Так я провела конец этого дня, в полусне, или, лучше сказать, в полудремоте, под ужасную колыбельную песню пушечных выстрелов, казавшуюся слаще песенки, которую напевала мне моя мать в детстве. Дом дрожал при каждом взрыве, куски известки падали на голову и на тело, солома кололась, лежать было неудобно, и все-таки это были одни из самых прекрасных часов в моей жизни, в этом я совершенно убеждена. Время от времени я приоткрывала глаза и смотрела в окошко на зеленую листву платана, освещенную яркими лучами майского солнца; но солнце постепенно склонилось к горизонту, листья платана потемнели и стали не такими блестящими, а пушка все стреляла, и я прижималась еще сильнее к Розетте и была счастлива.

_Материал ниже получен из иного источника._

namespace Sys2Proof.Machine

open Sys2Proof.Safety

/-! ### The bytes of a request -/

/-- Refilling an empty buffer moves the next block into it and leaves the bytes ahead as they are. -/
theorem requestByte_refill (s : State) (h : s.OFF = 64) (j : Nat) :
    requestByte (refill s) j = requestByte s j := by
  have hoff : s.OFF.val = 64 := by rw [h]; rfl
  simp only [requestByte, refill_eq, hoff, Fin.val_zero]
  by_cases hj : j < 64
  · simp [hj, Nat.div_eq_of_lt, Nat.mod_eq_of_lt]
  · have hdiv : j / 64 = (j - 64) / 64 + 1 := by omega
    have hmod : j % 64 = (j - 64) % 64 := by omega
    simp [hj, hdiv, hmod, BitVec.ofNat_add, BitVec.add_assoc, BitVec.add_comm]

/-- With a byte in the buffer, `XORBYTE` meets the first byte of the request and leaves the request at the next. -/
theorem xorByte_requestByte_of_nonempty (x : Byte) (s : State) (h : s.OFF ≠ 64) :
    (xorByte x s).1 = x ^^^ requestByte s 0 ∧
    ∀ j, requestByte (xorByte x s).2 j = requestByte s (j + 1) := by
  have hoff : s.OFF.val < 64 := by omega
  rw [xorByte_of_nonempty x s h]
  refine ⟨by simp [requestByte, xor8, hoff], fun j => ?_⟩
  have hleft : 64 - (s.OFF.val + 1) = 64 - s.OFF.val - 1 := by omega
  have hlt : j < 64 - s.OFF.val - 1 ↔ j + 1 < 64 - s.OFF.val := by omega
  have hidx : s.OFF.val + 1 + j = s.OFF.val + (j + 1) := by omega
  have hahead : s.OFF.val + (j + 1) ≠ s.OFF.val := by omega
  have hpast : j - (64 - s.OFF.val - 1) = j + 1 - (64 - s.OFF.val) := by omega
  simp only [requestByte, offNext_val _ hoff, bufByte_discardByte, hleft, hlt, hidx, if_neg hahead, hpast]

/-- The same in every state: an empty buffer is refilled first, which the request does not see. -/
theorem xorByte_requestByte (x : Byte) (s : State) :
    (xorByte x s).1 = x ^^^ requestByte s 0 ∧
    ∀ j, requestByte (xorByte x s).2 j = requestByte s (j + 1) := by
  by_cases hempty : s.OFF = 64
  · have hrefilled : (refill s).OFF ≠ 64 := by simp [refill_eq]
    rw [xorByte_of_empty x s hempty]
    simpa only [requestByte_refill s hempty] using xorByte_requestByte_of_nonempty x (refill s) hrefilled
  · exact xorByte_requestByte_of_nonempty x s hempty

/-- The output of serving `data` is `data` combined with the bytes of the request (R59, R185). -/
theorem fst_xorBytes (data : List Byte) (s : State) :
    (xorBytes data s).1 = xorWith (requestByte s) data := by
  induction data generalizing s with
  | nil => rfl
  | cons x data ih =>
    obtain ⟨hbyte, hnext⟩ := xorByte_requestByte x s
    simp [xorBytes_cons, ih, xorWith, hbyte, hnext, List.mapIdx_cons]

/-! ### What each command answers -/

/-- The outcome is a response from `s` with the payload of R85: `payload` if the code is 0, and none else. -/
def Answers (payload : List Byte) (s : State) (o : Host.Outcome State Fault Refusal) : Prop :=
  ∃ rc t, o = .next (respond rc (if rc = .ok then payload else []) t) ∧ t.rsp = s.rsp

theorem answers_ok {payload : List Byte} {s t : State} (hrsp : t.rsp = s.rsp) :
    Answers payload s (.next (respond .ok payload t)) := ⟨.ok, t, rfl, hrsp⟩

theorem answers_error {payload : List Byte} {s t : State} (e : ResultCode) (he : e ≠ .ok)
    (hrsp : t.rsp = s.rsp) : Answers payload s (.next (respond e [] t)) :=
  ⟨e, t, by rw [if_neg he], hrsp⟩

theorem execInit_answers (ctr : Option Word) (key nonce : List Byte) (s : State) :
    Answers [] s (execInit ctr key nonce s) := by
  unfold execInit
  split_ifs
  case pos => exact answers_error .invalidKeySize nofun rfl
  case pos => exact answers_ok rfl
  case pos => exact answers_ok (by simp [initExtended])
  case neg => exact answers_error .invalidNonceSize nofun rfl

theorem execXorks_answers (olen : Nat) (data : List Byte) (s : State) :
    Answers (xorWith (requestByte s) data) s (execXorks olen data s) := by
  unfold execXorks
  dsimp only
  split_ifs with huninit hlengths hexhausted hnone hadmissible
  case pos => exact answers_error .notReady nofun rfl
  case pos => exact answers_error .bufferLengthMismatch nofun rfl
  case pos => exact answers_error .counterExhausted nofun rfl
  case pos =>
    rw [List.eq_nil_of_length_eq_zero hnone]
    exact answers_ok rfl
  case pos => exact answers_error .counterExhausted nofun rfl
  case neg =>
    obtain ⟨-, -, -, -, -, -, -, hrsp⟩ := xorBytes_keeps data s
    rw [← fst_xorBytes data s]
    exact answers_ok hrsp

theorem execHchacha_answers (key nonce : List Byte) (s : State) :
    Answers (ser32s (subkeyWords (le32s 8 key) (le32s 4 nonce))) s (execHchacha key nonce s) := by
  unfold execHchacha
  split_ifs
  case pos => exact answers_error .invalidKeySize nofun rfl
  case pos => exact answers_error .invalidNonceSize nofun rfl
  case neg =>
    simp only [hchacha20_eq]
    exact answers_ok rfl

theorem execBlock_answers (ctr : Option Word) (key nonce : List Byte) (s : State) :
    Answers (blockBytes (le32s 8 key) (ctr.getD 0) (le32s 3 nonce)).toList s
      (execBlock ctr key nonce s) := by
  unfold execBlock
  split_ifs
  case pos => exact answers_error .invalidKeySize nofun rfl
  case pos => exact answers_error .invalidNonceSize nofun rfl
  case neg =>
    simp only [blockFn_eq]
    exact answers_ok rfl

theorem exec_answers (i : Instr) (s : State) : Answers (okPayload i s) s (exec i s) := by
  cases i with
  | init ctr key nonce => exact execInit_answers ctr key nonce s
  | xorks olen data => exact execXorks_answers olen data s
  | hchacha key nonce => exact execHchacha_answers key nonce s
  | block ctr key nonce => exact execBlock_answers ctr key nonce s
  | zeroize => exact answers_ok (clearContext_rsp s)

/-- Taking the packet changes nothing a payload is computed from. -/
theorem okPayload_acceptPacket (i : Instr) (s : State) (rest : List HostInput) :
    okPayload i (acceptPacket rest s) = okPayload i s := by
  cases i <;> rfl

/-! ### The result byte -/

theorem resultByte_code (rc : ResultCode) : (resultByte rc).extractLsb' 0 3 = resultNumber rc := by
  cases rc <;> rfl

theorem resultByte_upper (rc : ResultCode) : (resultByte rc).extractLsb' 3 5 = 0 := by
  cases rc <;> rfl

theorem resultByte_eq_zero_iff (rc : ResultCode) : resultByte rc = 0 ↔ rc = .ok := by
  cases rc <;> decide

/-- The response to a packet: the payload is the decoded command's if the code is `OK`, and none else. -/
theorem runPacket_answers (p : List Byte) (s : State) :
    ∃ rc t payload, runPacket p s = .next (respond rc payload t) ∧ t.rsp = s.rsp ∧
      (rc ≠ .ok → payload = []) ∧ (rc = .ok → ∃ i, decode p = .ok i ∧ payload = okPayload i s) := by
  cases hd : decode p with
  | ok i =>
    obtain ⟨rc, t, hexec, hrsp⟩ := exec_answers i s
    exact ⟨rc, t, _, runPacket_of_ok p i s hd ▸ hexec, hrsp, fun h => if_neg h,
      fun h => ⟨i, rfl, if_pos h⟩⟩
  | error e =>
    exact ⟨.illegalCommand, s, [], runPacket_of_error p e s hd, rfl, fun _ => rfl, nofun⟩

/-- Settles O48: the packet is run to one response, whose byte is 0 exactly for `OK`; its payload is then the
decoded command's, computed from what taking the packet left unchanged. -/
theorem responseIsCodeThenPayload : Obligations.ResponseIsCodeThenPayload := by
  unfold Obligations.ResponseIsCodeThenPayload
  intro s p rest hbusy hoffer
  obtain ⟨rc, t, payload, hrun, hrsp, herror, hok⟩ := runPacket_answers p (acceptPacket rest s)
  refine ⟨respond rc payload t, resultByte rc, payload, ?_, ?_, resultByte_code rc, resultByte_upper rc, ?_, ?_⟩
  · rw [step_of_offered s p rest hbusy hoffer, hrun]
  · rw [respond_rsp, hrsp, acceptPacket_rsp]
  · rwa [ne_eq, resultByte_eq_zero_iff]
  · simpa only [resultByte_eq_zero_iff, okPayload_acceptPacket] using hok

end Sys2Proof.Machine
end

section
/-! The layout of `INITSTATE` (spec/40_state_init.md R100, R102): one lemma per group of words. -/

namespace Sys2Proof.Machine

variable (kw : Vector Word 8) (ctr : Word) (nw : Vector Word 3)

theorem initStateWords_constant (i : Fin 4) : (initStateWords kw ctr nw)[i.val] = constantWords[i] := by
  fin_cases i <;> rfl

theorem initStateWords_key (i : Fin 8) : (initStateWords kw ctr nw)[4 + i.val] = kw[i] := by
  fin_cases i <;> rfl

theorem initStateWords_counter : (initStateWords kw ctr nw)[12] = ctr := rfl

theorem initStateWords_nonce (i : Fin 3) : (initStateWords kw ctr nw)[13 + i.val] = nw[i] := by
  fin_cases i <;> rfl

/-- Apart from `W`, the state is the one INITSTATE started from. -/
theorem initState_frame (s : State) : { initState kw ctr nw s with W := s.W } = s := rfl

/-- Settles O16: the words of each group are those of the layout, which INITSTATE leaves in `W` and nowhere else. -/
theorem initStateLaysOutTheWords : Obligations.InitStateLaysOutTheWords := by
  unfold Obligations.InitStateLaysOutTheWords
  intro kw ctr nw s
  rw [initState_W]
  exact ⟨initStateWords_constant kw ctr nw, initStateWords_key kw ctr nw, initStateWords_counter kw ctr nw,
    initStateWords_nonce kw ctr nw, initState_frame kw ctr nw s⟩

end Sys2Proof.Machine
end

section
/-! The permutation and the block function (spec/41_permutation.md): the quarter round as two halves of one shape,
`PERM` as alternating passes, and the bytes of the serialized block. -/

namespace Sys2Proof.Machine

/-! ### The quarter round -/

/-- Rotation by shifts is the library's rotation, for the amounts R11 allows. -/
theorem rotl32_eq_rotateLeft (v : Word) (n : Nat) (h : n < 32) : rotl32 v n = v.rotateLeft n := by
  rw [rotl32, BitVec.rotateLeft_def, Nat.mod_eq_of_lt h]

/-- The first six of the twelve steps of `QR` (R111), for rotations by `m` and `n`: with 16 and 12 they are steps 1
to 6, with 8 and 7 steps 7 to 12. -/
def halfRound (a b c d : Fin 16) (m n : Nat) (w : Vector Word 16) : Vector Word 16 :=
  let w := w.set a (add32 w[a] w[b])
  let w := w.set d (xor32 w[d] w[a])
  let w := w.set d (rotl32 w[d] m)
  let w := w.set c (add32 w[c] w[d])
  let w := w.set b (xor32 w[b] w[c])
  w.set b (rotl32 w[b] n)

theorem quarterRound_eq_halfRound (a b c d : Fin 16) (w : Vector Word 16) :
    quarterRound a b c d w = halfRound a b c d 8 7 (halfRound a b c d 16 12 w) := by
  unfold quarterRound
  rfl

/-- A word after a half round on four distinct words: the last write to it counts, and the
writes to the other words are not seen. -/
theorem getElem_halfRound {a b c d : Fin 16} (hab : a ≠ b) (hac : a ≠ c) (had : a ≠ d) (hbc : b ≠ c) (hbd : b ≠ d)
    (hcd : c ≠ d) {m n : Nat} (hm : m < 32) (hn : n < 32) (w : Vector Word 16) (i : Fin 16) :
    let a1 := w[a] + w[b]
    let d1 := (w[d] ^^^ a1).rotateLeft m
    let c1 := w[c] + d1
    let b1 := (w[b] ^^^ c1).rotateLeft n
    (halfRound a b c d m n w)[i] =
      if i = a then a1 else if i = b then b1 else if i = c then c1 else if i = d then d1 else w[i] := by
  simp only [halfRound, getElem_set_fin, rotl32_eq_rotateLeft _ _ hm, rotl32_eq_rotateLeft _ _ hn, add32, xor32,
    if_true, if_neg hab, if_neg hac, if_neg had, if_neg hbc.symm, if_neg hbd.symm, if_neg hcd.symm,
    eq_comm (b := i)]
  by_cases hia : i = a
  · subst hia
    simp only [if_true, if_neg hab, if_neg hac, if_neg had]
  · simp only [if_neg hia]
    split_ifs <;> rfl
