-- ==== Sys2Proof/Word.lean ====
section
/-!
DEFINITION. The plain types of the module's ports and quantities: bytes of a frame, port and position numbers
(00_scope.md 7.1) and the millisecond clock.
-/

namespace Sys2Proof

/-- One byte of a frame (R192). -/
abbrev Byte := BitVec 8

/-- A moment of the module's clock, or a duration, in milliseconds. -/
abbrev Time := Nat

/-- Desk 0 to 15. -/
abbrev Desk := Fin 16

/-- Source 0 to 23. -/
abbrev Source := Fin 24

/-- Head 0 to 3 within a source. -/
abbrev HeadIx := Fin 4

/-- Screen 0 to 3 within a desk. -/
abbrev ScreenIx := Fin 4

/-- Quality tier 0 to 3 (R51). -/
abbrev Tier := Fin 4

/-- Staging slot 0 to 3 (R151). -/
abbrev SlotIx := Fin 4

/-- Preset 0 to 31 (R184). -/
abbrev PresetIx := Fin 32

/-- Connection handle: 0 to 63 resident, 64 to 79 transfer (R1). -/
abbrev Handle := Nat

/-- A head of the room, `source.head`. -/
structure HeadId where
  source : Source
  head : HeadIx
  deriving DecidableEq, Repr

/-- A desk screen of the room, `desk.screen`. -/
structure ScreenId where
  desk : Desk
  screen : ScreenIx
  deriving DecidableEq, Repr

/-- A video format: width in pixels, height in lines, refresh in whole Hz, depth in bits (02, section 2.2). -/
structure Format where
  width : Nat
  height : Nat
  refresh : Nat
  depth : Nat
  deriving DecidableEq, Repr

/-- One of the module's three kinds of line (00_scope.md section 2). -/
inductive Line where
  | supervisory
  | desk (d : Desk)
  | source (s : Source)
  deriving DecidableEq, Repr

end Sys2Proof
end

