-- ==== Sys2Proof/Machine/State.lean ====
section
/-!
DEFINITION. Everything the spec gives the module, as plain data, and the state after reset.  A field that is present only
in some states of a record is carried by that state's constructor, so that it cannot stand where the spec says it is absent.
-/

namespace Sys2Proof.Machine

/-! ## Connection Table and Crosspoint Fabric (Chapter 1) -/

/-- Why a record is SUSPENDED (R1). -/
inductive SuspendReason where
  | budget | privacy | deskAbsent
  deriving DecidableEq, Repr

/-- The states of a connection record, with the suspend reason in SUSPENDED (R1). -/
inductive RecordState where
  | waiting | admitting | switching | live
  | suspended (reason : SuspendReason)
  | fault
  deriving DecidableEq, Repr

/-- How a record came about (R2). -/
inductive Origin where
  | desk | supervisor | salvo | scan | start
  deriving DecidableEq, Repr

/-- The dwell timer of a scan with the dwell remaining it determines (R140): NOT_STARTED, RUNNING until a moment, or FROZEN
with the time left. -/
inductive DwellTimer where
  | notStarted
  | running (due : Time)
  | frozen (left : Time)
  deriving DecidableEq, Repr

/-- A scan sub-record (R140).  `index` counts from 1; `dwell` is in seconds. -/
structure Scan where
  list : List HeadId
  index : Nat
  dwell : Nat
  timer : DwellTimer
  paused : Bool
  deriving DecidableEq, Repr

/-- Who awaits the answer of a requested bring-up. -/
inductive Requester where
  | desk | force
  deriving DecidableEq, Repr

/-- The automatic bring-up in flight on a record: a re-admission (R28), a resumption (R71), a scan step (R145), or the lock
of a record that a commit created (R164). -/
inductive Automatic where
  | readmission | resumption | step | commit
  deriving DecidableEq, Repr

/-- The bring-up steps that a record rests in (R2). -/
inductive BringUpStep where
  | admission | switch | lock
  deriving DecidableEq, Repr

/-- A connection record (R1).  The last four fields are the model's: whose request the record's bring-up answers, which
automatic bring-up is in flight, whether a replacement record has posted (R21), and the state an in-place re-admission
returns to (R17). -/
structure Conn where
  handle : Handle
  screen : ScreenId
  head : HeadId
  state : RecordState
  reservation : Nat
  origin : Origin
  step : Option BringUpStep
  scan : Option Scan
  replaces : Option Handle
  answerTo : Option Requester
  auto : Option Automatic
  posted : Bool
  prior : Option RecordState
  deriving DecidableEq, Repr

/-- The cards of the fabric (R7). -/
inductive Card where
  | blank | noSignal | outOfRange | bandwidth | privacy | fault
  deriving DecidableEq, Repr

/-- The content of a screen: a route to a head, or a card (R7). -/
inductive Content where
  | route (h : HeadId)
  | card (c : Card)
  deriving DecidableEq, Repr

/-- One position of the fabric: its crosspoint map entry (R7), the pending change for it (R8) and its lock timer (R11). -/
structure Position where
  shown : Content
  pending : Option Content
  lockTimer : Option Time
  deriving DecidableEq, Repr

/-- What put a record on the re-admission list (R28). -/
inductive Trigger where
  | headActive | deskReturn | privacyChange | commit
  deriving DecidableEq, Repr

/-- An entry of the re-admission list (R28). -/
structure Readmit where
  handle : Handle
  trigger : Trigger
  deriving DecidableEq, Repr

/-! ## Source links and heads (Chapter 2) -/

/-- The states of a source link (02, section 2.1). -/
inductive SourceLinkState where
  | down | initial | up
  deriving DecidableEq, Repr
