-- ==== Sys2Proof/Machine/Notices.lean ====
section
/-!
DEFINITION. Raising notices (R133 to R135).
-/

namespace Sys2Proof.Machine

/-- PREEMPTED and FORCED are blocking notices (R135). -/
def NoticeKind.blocking : NoticeKind → Bool
  | .preempted | .forced => true
  | .granted | .idleReleased | .privacy | .changed => false

/-- Equal in kind, source and screen, absent fields counting as equal (R133). -/
def Notice.same (a b : Notice) : Bool := a.kind = b.kind ∧ a.source = b.source ∧ a.screen = b.screen

/-- A notice is put in the list of a desk that is INITIAL or UP: a duplicate is not added, a fifth takes the place of the
newest with its overflow mark set, and one that joins an empty list is sent (R133, R134). -/
def State.listNotice (s : State) (d : Desk) (n : Notice) : State :=
  if !s.deskLive d then s
  else
    let l := s.noticeList d
    if l.any (·.same n) then s
    else if l.length < Config.noticeCapacity then
      let s1 := s.setNotices d (l ++ [n])
      if l.isEmpty then s1.sendDesk d (.deskNotice d n) else s1
    else s.setNotices d (l.dropLast ++ [{ n with overflow := true }])

/-- The waiting request of a desk is answered CANCELLED and leaves the stack (R135, R180). -/
def State.cancelWaiting (s : State) (d : Desk) (detail : Detail) : State :=
  match (s.stack d).waiting with
  | none => s
  | some r =>
    (s.respond d r.number ⟨.cancelled, r.body.kind, detail, []⟩).setStack d { s.stack d with waiting := none }

/-- The source that a control request names (R135). -/
def RequestBody.controlSource : RequestBody → Option Source
  | .take source _ _ | .share source => Byte.within 24 source
  | .connect .. | .disconnect _ | .scan .. | .recall _ | .release | .withdraw => none

/-- The executing request of a desk is answered CANCELLED when it is a control request that names the notice's source (R135): one
that has followed a request answered in this taking and is still to begin. -/
def State.cancelControl (s : State) (d : Desk) (src : Option Source) (detail : Detail) : State :=
  match (s.stack d).executing with
  | none => s
  | some e =>
    if src.isSome ∧ e.request.body.controlSource = src then s.answerDesk d .cancelled detail [] else s

/-- A notice is raised for a desk (R133, R135).  A blocking notice cancels the waiting request first, and then an executing
control request that names its source; a connection request is concerned by a FORCED notice naming a screen alone
(`State.raiseForced`). -/
def State.raiseNotice (s : State) (d : Desk) (k : NoticeKind) (src : Option Source) (scr : Option ScreenIx) : State :=
  let s1 := if k.blocking && s.deskLive d then (s.cancelWaiting d k.detail).cancelControl d src k.detail else s
  s1.listNotice d { kind := k, source := src, screen := scr, overflow := false }

/-- The list holds a blocking notice (R136). -/
def State.held (s : State) (d : Desk) : Bool := (s.noticeList d).any (·.kind.blocking)

end Sys2Proof.Machine
end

Я чувствовала себя такой усталой и обалдевшей, что проспала с час, несмотря на пушечную стрельбу, проспала тяжелым сном, без сновидений, а когда проснулась и снова услышала пушечные выстрелы, поняла, что, пока я спала, пушка продолжала стрелять, и я снова почувствовала себя счастливой. Наконец к вечеру, когда комната почти погрузилась в темноту, выстрелы вдруг прекратились. Наступила какая-то оглушающая тишина, после нескольких часов артиллерийского огня она именно оглушала, но я тут же заметила, что это была самая обычная тишина: где-то звонил церковный колокол, раздавались голоса проходящих по улице людей, лаяла собака, мычал вол. Мы еще подремали с полчаса, обнявшись, потом встали и вышли из дому. Была уже ночь, небо покрылось звездами, а в тихом, безветренном воздухе стоял сильный запах свежего сена. Невдалеке со стороны виа Апиа доносился лязг железа и шум моторов: наступление продолжалось.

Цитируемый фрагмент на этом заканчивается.